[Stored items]
:::
/-- R161, R43, R52: two host writes of a word's bytes at `pc`, high byte first, give the state `withFetchWord` gives, and the
next step runs the instruction the word decodes to. -/
def Obligations.LoadedWordRunsInTheNextStep : Prop :=
  ∀ (s : State) (w : Word) (i : Instr), s.pc.toNat ≤ 0x0FFE → decodeWord w = .ok i →
    runEvents [.hostWrite (s.pc.setWidth 12) (hiByte w), .hostWrite (s.pc.setWidth 12 + 1) (loByte w)] s =
      s.withFetchWord 16 w.toNat ∧
    decodeTableWord 16 w.toNat = some i ∧
    step (s.withFetchWord 16 w.toNat) = exec i (s.withFetchWord 16 w.toNat).beginStep

/-- R120: the one clear of the model is the loop of 256 writes of the rule, on every memory. -/
def Obligations.ClearIsTheLoopOfTheRule : Prop :=
  ∀ m : Memory, m.zeroRange displayStart displayBytes =
    (List.range 256).foldl (fun (acc : Memory) k => acc.write (0x0F00 + k) 0x00) m

/-- R144: the pixel at column `c`, row `r` is one bit of the byte at `0x0F00 + 8*r + c/8`, and every bit of the display is
exactly one pixel, whichever end of a byte is leftmost (log entry 20). -/
def Obligations.PixelsAreTheBitsOfTheDisplay : Prop :=
  (∀ (s : State) (c : Fin 64) (r : Fin 32),
    s.pixelLit c r = (s.mem.read (0x0F00 + 8 * r.val + c.val / 8)).getLsbD (pixelBit c)) ∧
  (∀ (k : Fin 256) (b : Nat), b < 8 →
    ∃ c r, (pixelByte c r = k ∧ pixelBit c = b) ∧ ∀ c' r', pixelByte c' r' = k → pixelBit c' = b → c' = c ∧ r' = r)

/-! Nested calls with CLS, and the mark of a failed run. -/

/-- R89, R48, R165, R82: as `BalancedCallReturnRestoresPcAndSp`, for a body balanced but for any number of CLS anywhere in it,
when the frame of the outer CALL lies below 0x0F00 or the body has no CLS, and for every `pc` up to 0x0FFD, whose `pc + 2` still
has 12 bits (the spec's decisions D3 and D15, log entries 7 and 19). -/
def Obligations.NestedCallReturnWithCls : Prop :=
  ∀ (body : List Instr) (nnn : Addr) (ign : BitVec 4) (s t : State), Balanced (body.filter (fun i => !isCls i)) →
    (s.sp.toNat ≤ 0x0EFE ∨ body.all (fun i => !isCls i) = true) → stackOk s → s.pc.toNat ≤ 0x0FFD →
    execAll (.call nnn :: (body ++ [.ret ign])) s = .next t → t.pc = s.pc + 2 ∧ t.sp = s.sp

/-- R136, R169 (U7, D13, log entry 33): the mark of a failed run is set after a sequence of events exactly when it was set before
or some step among them ended in an error; a run in which one did never ends in a final state, whatever follows, a reset among
it; and no instruction reads or writes the mark. -/
def Obligations.FailedRunIsNeverFinal : Prop :=
  (∀ (es : List Event) (s : State), failedEnd (runEvents es s) ↔
    failedEnd s ∨ ∃ before after f, es = before ++ .step :: after ∧ step (runEvents before s) = .fault f) ∧
  (∀ (before after : List Event) (s : State) (f : Fault), step (runEvents before s) = .fault f →
    ¬ finalEnd (runEvents (before ++ .step :: after) s)) ∧
  (∀ (i : Instr) (s : State) (v : Bool), exec i (s.setFailed v) = mapNext (fun t => t.setFailed v) (exec i s))
end

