theorem step_next_cfg {s t : State} (h : step s = .next t) : t.cfg = s.cfg := by
  obtain ⟨_, _, _, _, hexec⟩ := step_next h
  exact (exec_next_cfg hexec).trans (State.beginStep_cfg s)

@[simp] theorem stepEvent_cfg (s : State) : s.stepEvent.1.cfg = s.cfg := by
  cases h : step s with
  | next t => rw [stepEvent_of_next h, step_next_cfg h]
  | fault f => rw [stepEvent_of_fault h, State.setFailed_cfg]
  | refused r => simp only [State.stepEvent, h]

@[simp] theorem applyEvent_cfg (s : State) (e : Event) : (applyEvent s e).1.cfg = s.cfg := by
  cases e with
  | reset => exact resetEvent_cfg s
  | step => exact stepEvent_cfg s
  | tick => exact State.setTimers_cfg ..
  | hostWrite a b => exact State.setMem_cfg ..
  | hostRead a => rfl

/-- What every event keeps holds after every sequence of events: the induction over the events, once for all invariants. -/
theorem runEvents_keeps {P : State → Prop} (hkeeps : ∀ s e, P s → P (applyEvent s e).1) (es : List Event) {s : State}
    (hs : P s) : P (runEvents es s) := by
  induction es generalizing s with
  | nil => exact hs
  | cons e rest ih => exact ih (hkeeps s e hs)

/-- Settles O51: no event writes the parameters, whichever way a step event ends. -/
theorem parametersNeverChange : Obligations.ParametersNeverChange := by
  intro es s
  have hkeeps : ∀ t e, t.cfg = s.cfg → (applyEvent t e).1.cfg = s.cfg := fun t e ht => (applyEvent_cfg t e).trans ht
  exact runEvents_keeps hkeeps es rfl

end Sys2Proof.Machine
end

section
/-! The invariant (spec/10_state.md rule R18) is kept by every handler, so by every step, so by every sequence of events. -/

namespace Sys2Proof.Machine

/-- A CALL below `STACK_TOP` leaves room for one more frame, and a RET above `STACK_BOTTOM` takes one away. -/
theorem exec_keeps_inv {i : Instr} {s t : State} (hs : Inv s) (h : exec i s = .next t) : Inv t := by
  obtain ⟨hwf, hlo, hhi, heven⟩ := hs
  have htop := stackTop_bounds s.cfg
  unfold Inv stackOk
  rw [exec_next_cfg h]
  rcases exec_next_cases h with ⟨hmem, hsp⟩ | ⟨hmem, hsp⟩ | ⟨hfull, _, hin, hsp, hmem⟩ | ⟨_, hin, _, hsp, hmem⟩
  · rw [hmem, hsp]
    exact ⟨hwf, hlo, hhi, heven⟩
  · rw [hmem, hsp]
    exact ⟨Memory.wf_zeroRange hwf _ _, hlo, hhi, heven⟩
  · have hbelow : s.sp.toNat + 1 < memSize := by simp only [memSize]; omega
    have hspNat : (s.sp + 2).toNat = s.sp.toNat + 2 := by bv_omega
    rw [hmem, hsp, hspNat]
    exact ⟨Memory.wf_write (Memory.wf_write hwf (by omega) _) hbelow _, by omega, by omega, by omega⟩
  · have hspNat : (s.sp - 2).toNat = s.sp.toNat - 2 := by bv_omega
    rw [hmem, hsp, hspNat]
    exact ⟨hwf, by omega, by omega, by omega⟩

theorem beginStep_inv {s : State} (hs : Inv s) : Inv s.beginStep := hs

/-- Settles O39: a step runs one handler, on the state whose status output alone has changed. -/
theorem everyStepKeepsTheInvariant : Obligations.EveryStepKeepsTheInvariant := by
  intro s t hs h
  obtain ⟨_, _, _, _, hexec⟩ := step_next h
  exact exec_keeps_inv (beginStep_inv hs) hexec

theorem stepEvent_keeps_inv {s : State} (hs : Inv s) : Inv s.stepEvent.1 := by
  cases h : step s with
  | next t => rw [stepEvent_of_next h]; exact everyStepKeepsTheInvariant s t hs h
  | fault f => rw [stepEvent_of_fault h]; exact hs
  | refused r => simp only [State.stepEvent, h]; exact hs

/-- Settles O38: memory is empty and `sp` is `STACK_BOTTOM`. -/
theorem invariantHoldsAtReset : Obligations.InvariantHoldsAtReset := by
  unfold Obligations.InvariantHoldsAtReset
  decide

/-- The reset event keeps the parameters, and `STACK_BOTTOM` is below every admissible `STACK_TOP`. -/
theorem resetEvent_inv (s : State) : Inv s.resetEvent := by
  have htop := stackTop_bounds s.cfg
  have hsp : s.resetEvent.sp.toNat = 0x0EA0 := rfl
  unfold Inv stackOk
  rw [resetEvent_cfg, hsp]
  exact ⟨Memory.wf_nil, by omega, by omega, by omega⟩

theorem applyEvent_keeps_inv (s : State) (e : Event) (hs : Inv s) : Inv (applyEvent s e).1 := by
  cases e with
  | reset => exact resetEvent_inv s
  | step => exact stepEvent_keeps_inv hs
  | tick => exact hs
  | hostWrite a b =>
    obtain ⟨hwf, hstack⟩ := hs
    exact ⟨Memory.wf_write hwf a.isLt b, hstack⟩
  | hostRead a => exact hs

/-- Settles O40: by induction over the events, each of which keeps the invariant. -/
theorem everyRunKeepsTheInvariant : Obligations.EveryRunKeepsTheInvariant :=
  fun es _ hs => runEvents_keeps applyEvent_keeps_inv es hs
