/-- A loop over a list of steps each of which scans, scans. -/
theorem foldlM_scanned {α : Type} {f : State → α → Except Refusal State}
    (hf : ∀ u a v, f u a = .ok v → Scanned u v) :
    ∀ (l : List α) (s t : State), l.foldlM f s = .ok t → Scanned s t := by
  intro l
  induction l with
  | nil => intro s t h; cases h; exact .refl _
  | cons a l ih =>
    intro s t h
    rw [List.foldlM_cons] at h
    cases hu : f s a with
    | error r => rw [hu] at h; cases h
    | ok u => rw [hu] at h; exact (hf s a u hu).trans (ih u t h)

/-- A computation of two parts that answers, by its parts. -/
theorem except_bind_ok {α β : Type} {x : Except Refusal α} {f : α → Except Refusal β} {b : β}
    (h : x >>= f = .ok b) : ∃ a, x = .ok a ∧ f a = .ok b := by
  cases x with
  | error r => cases h
  | ok a => exact ⟨a, rfl, h⟩

/-- A computation followed by a function, by its parts. -/
theorem except_map_ok {α β : Type} {x : Except Refusal α} {f : α → β} {b : β}
    (h : x.map f = .ok b) : ∃ a, x = .ok a ∧ f a = b := by
  cases x with
  | error r => cases h
  | ok a => cases h; exact ⟨a, rfl, rfl⟩

theorem thresholdPixel_scanned {i j : Int} (h : thresholdPixel i j s = .ok t) : Scanned s t := by
  unfold thresholdPixel at h
  cases hp : fbRead i j s with
  | error r => rw [hp] at h; cases h
  | ok p => rw [hp] at h; cases h; exact ⟨_, rfl, rfl, rfl, rfl, rfl, rfl, rfl⟩

/-- The threshold scan (R151) changes scan registers and the threshold only. -/
theorem updateThreshold_scanned {roi : Rect} (h : updateThreshold roi s = .ok t) : Scanned s t := by
  unfold updateThreshold at h
  obtain ⟨u, hu, h⟩ := except_bind_ok h
  cases h
  have h0 : Scanned s (s.withTr { s.tr with min := 255, max := 0 }) :=
    ⟨_, rfl, rfl, rfl, rfl, rfl, rfl, rfl⟩
  refine h0.trans (.trans (foldlM_scanned ?_ _ _ _ hu) ⟨_, rfl, rfl, rfl, rfl, rfl, rfl, rfl⟩)
  intro u i v hv
  have h1 : Scanned u (u.withTr { u.tr with i := i }) := ⟨_, rfl, rfl, rfl, rfl, rfl, rfl, rfl⟩
  exact h1.trans (foldlM_scanned (fun _ _ _ h => thresholdPixel_scanned h) _ _ _ hv)

theorem closeRun_scanned (a : Axis) (last : Int) (s : State) : Scanned s (closeRun a last s) := by
  unfold closeRun
  split
  · exact ⟨_, rfl, rfl, rfl, rfl, rfl, rfl, rfl⟩
  · exact .refl s

theorem scanPixel_scanned {a : Axis} {thr : Byte} {l x : Int} (h : scanPixel a thr l s x = .ok t) :
    Scanned s t := by
  unfold scanPixel at h
  cases hp : fbRead (pixelOf a l x).1 (pixelOf a l x).2 s with
  | error r => rw [hp] at h; cases h
  | ok p =>
    rw [hp] at h
    simp only [Except.map] at h
    have h1 : Scanned s (s.scanAt a l x) := ⟨_, rfl, rfl, rfl, rfl, rfl, rfl, rfl⟩
    split at h <;> cases h
    · exact h1.trans ⟨_, rfl, rfl, rfl, rfl, rfl, rfl, rfl⟩
    · exact h1.trans ((closeRun_scanned a _ _).trans ⟨_, rfl, rfl, rfl, rfl, rfl, rfl, rfl⟩)

/-- A pass (R154, R155) changes scan registers and the box only. -/
theorem pass_scanned {a : Axis} {roi : Rect} {thr : Byte} (h : pass a roi thr s = .ok t) :
    Scanned s t := by
  unfold pass at h
  have h0 : Scanned s (s.withTr { s.tr with best := 0 }) := ⟨_, rfl, rfl, rfl, rfl, rfl, rfl, rfl⟩
  refine h0.trans (foldlM_scanned ?_ _ _ _ h)
  intro u l v hv
  unfold scanLine at hv
  have h1 : Scanned u ((u.lineAt a l).runTo 0) := by
    cases a <;> exact ⟨_, rfl, rfl, rfl, rfl, rfl, rfl, rfl⟩
  revert hv
  cases hm : (alongOf a roi).foldlM (scanPixel a thr l) ((u.lineAt a l).runTo 0) with
  | error r => intro hv; cases hv
  | ok w =>
    intro hv
    cases hv
    exact h1.trans ((foldlM_scanned (fun _ _ _ h => scanPixel_scanned h) _ _ _ hm).trans
      (closeRun_scanned a _ _))

/-- The overlay changes the frame buffer only, by stores through the accessor; the identity, nothing. -/
theorem overlay_eq (s : State) : ∃ m, overlay s = s.withFb m ∧
    (s.cfg.overlay = .identity → m = s.fb) ∧
    ∀ P : List Host.Cell → Prop, P s.fb →
      (∀ m row col v, P m → P (Memory.write m (pixAddr s.cfg row col) v)) → P m := by
  have hf : ∀ (l : List (Int × Int × Byte)) (u : State), ∃ m,
      l.foldl (fun t w => fbWrite w.1 w.2.1 w.2.2 t) u = u.withFb m ∧
      ∀ P : List Host.Cell → Prop, P u.fb →
        (∀ m row col v, P m → P (Memory.write m (pixAddr u.cfg row col) v)) → P m := by
    intro l
    induction l with
    | nil => intro u; exact ⟨u.fb, rfl, fun P h _ => h⟩
    | cons w l ih =>
      intro u
      obtain ⟨m, hm, hP⟩ := ih (fbWrite w.1 w.2.1 w.2.2 u)
      refine ⟨m, hm, fun P h k => hP P (k _ _ _ _ h) k⟩
  unfold overlay
  cases ho : s.cfg.overlay with
  | identity => exact ⟨s.fb, rfl, fun _ => rfl, fun P h _ => h⟩
  | debug =>
    obtain ⟨m, hm, hP⟩ := hf (Config.overlayWrites s.fb s.tr.box) s
    exact ⟨m, hm, by simp, hP⟩

/-- What a step of TR can do. Only the `Command` phase writes the actuators and the last positions, only
its end starts a capture, only the column pass of a debug overlay stores. -/
structure TrackerMoved (s t : State) : Prop where
  video : VideoMoved s t
  env : t.env = s.env
  grabber : t.fg = s.fg ∨ (s.tr.phase = .command ∧ t.fg.phase = .frameWaitA ∧ t.tr.phase = .capture)
  quiet : s.tr.phase ≠ .command → t.act = s.act ∧ t.tr.lastPan = s.tr.lastPan ∧
    t.tr.lastTilt = s.tr.lastTilt ∧ t.io = s.io
  commanded : s.tr.phase = .command → ∃ pe te lp lt, t.tr.lastPan = newPan s.cfg pe lp ∧
    t.tr.lastTilt = newTilt s.cfg te lt ∧ t.act = ⟨t.tr.lastPan, t.tr.lastTilt⟩ ∧
    t.io = s.io ++ [.actPan t.tr.lastPan, .actTilt t.tr.lastTilt]
  frame : ∀ P : List Host.Cell → Prop, P s.fb →
    (∀ m row col v, P m → P (Memory.write m (pixAddr s.cfg row col) v)) → P t.fb
  identity : s.cfg.overlay = .identity → t.fb = s.fb
  still : s.tr.phase ≠ .colPass → t.fb = s.fb

/-- A step that touches the scan registers of TR, its phase, and the port's results and `op.cur`. -/
theorem TrackerMoved.of_scan (hp : s.tr.phase ≠ .command) (hv : VideoMoved s t := by exact .of_eq)
    (hio : t.io = s.io := by rfl) (henv : t.env = s.env := by rfl) (hfg : t.fg = s.fg := by rfl)
    (hact : t.act = s.act := by rfl)
    (h1 : t.tr.lastPan = s.tr.lastPan := by rfl) (h2 : t.tr.lastTilt = s.tr.lastTilt := by rfl)
    (hfb : t.fb = s.fb := by rfl) : TrackerMoved s t where
  video := hv
  env := henv
  grabber := .inl hfg
  quiet := fun _ => ⟨hact, h1, h2, hio⟩
  commanded := fun h => absurd h hp
  frame := fun _ h _ => hfb ▸ h
  identity := fun _ => hfb
  still := fun _ => hfb

theorem Scanned.tracker {u : State} (h : Scanned s u)
    (k : ∀ x : Tr, x.lastPan = s.tr.lastPan → x.lastTilt = s.tr.lastTilt → u = s.withTr x →
      TrackerMoved s t) : TrackerMoved s t := by
  obtain ⟨x, hx, -, h1, h2, -⟩ := h
  exact k x h1 h2 hx

/-- `commandActuators` as one update (R157). -/
theorem commandActuators_eq (pe te : Int) (lp lt : Pos) (s : State) :
    commandActuators pe te lp lt s = { s with
      tr := { s.tr with lastPan := newPan s.cfg pe lp, lastTilt := newTilt s.cfg te lt }
      act := ⟨newPan s.cfg pe lp, newTilt s.cfg te lt⟩
      io := s.io ++ [.actPan (newPan s.cfg pe lp), .actTilt (newTilt s.cfg te lt)] } := by
  simp [commandActuators, actWrite, State.withTr, State.withAct, State.logged]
:::
§ WORK TO COMPLETE:
Your reply is to be the number of lines above in which the word "each" appears, and nothing else.

§ EXERCISE RESULT:
2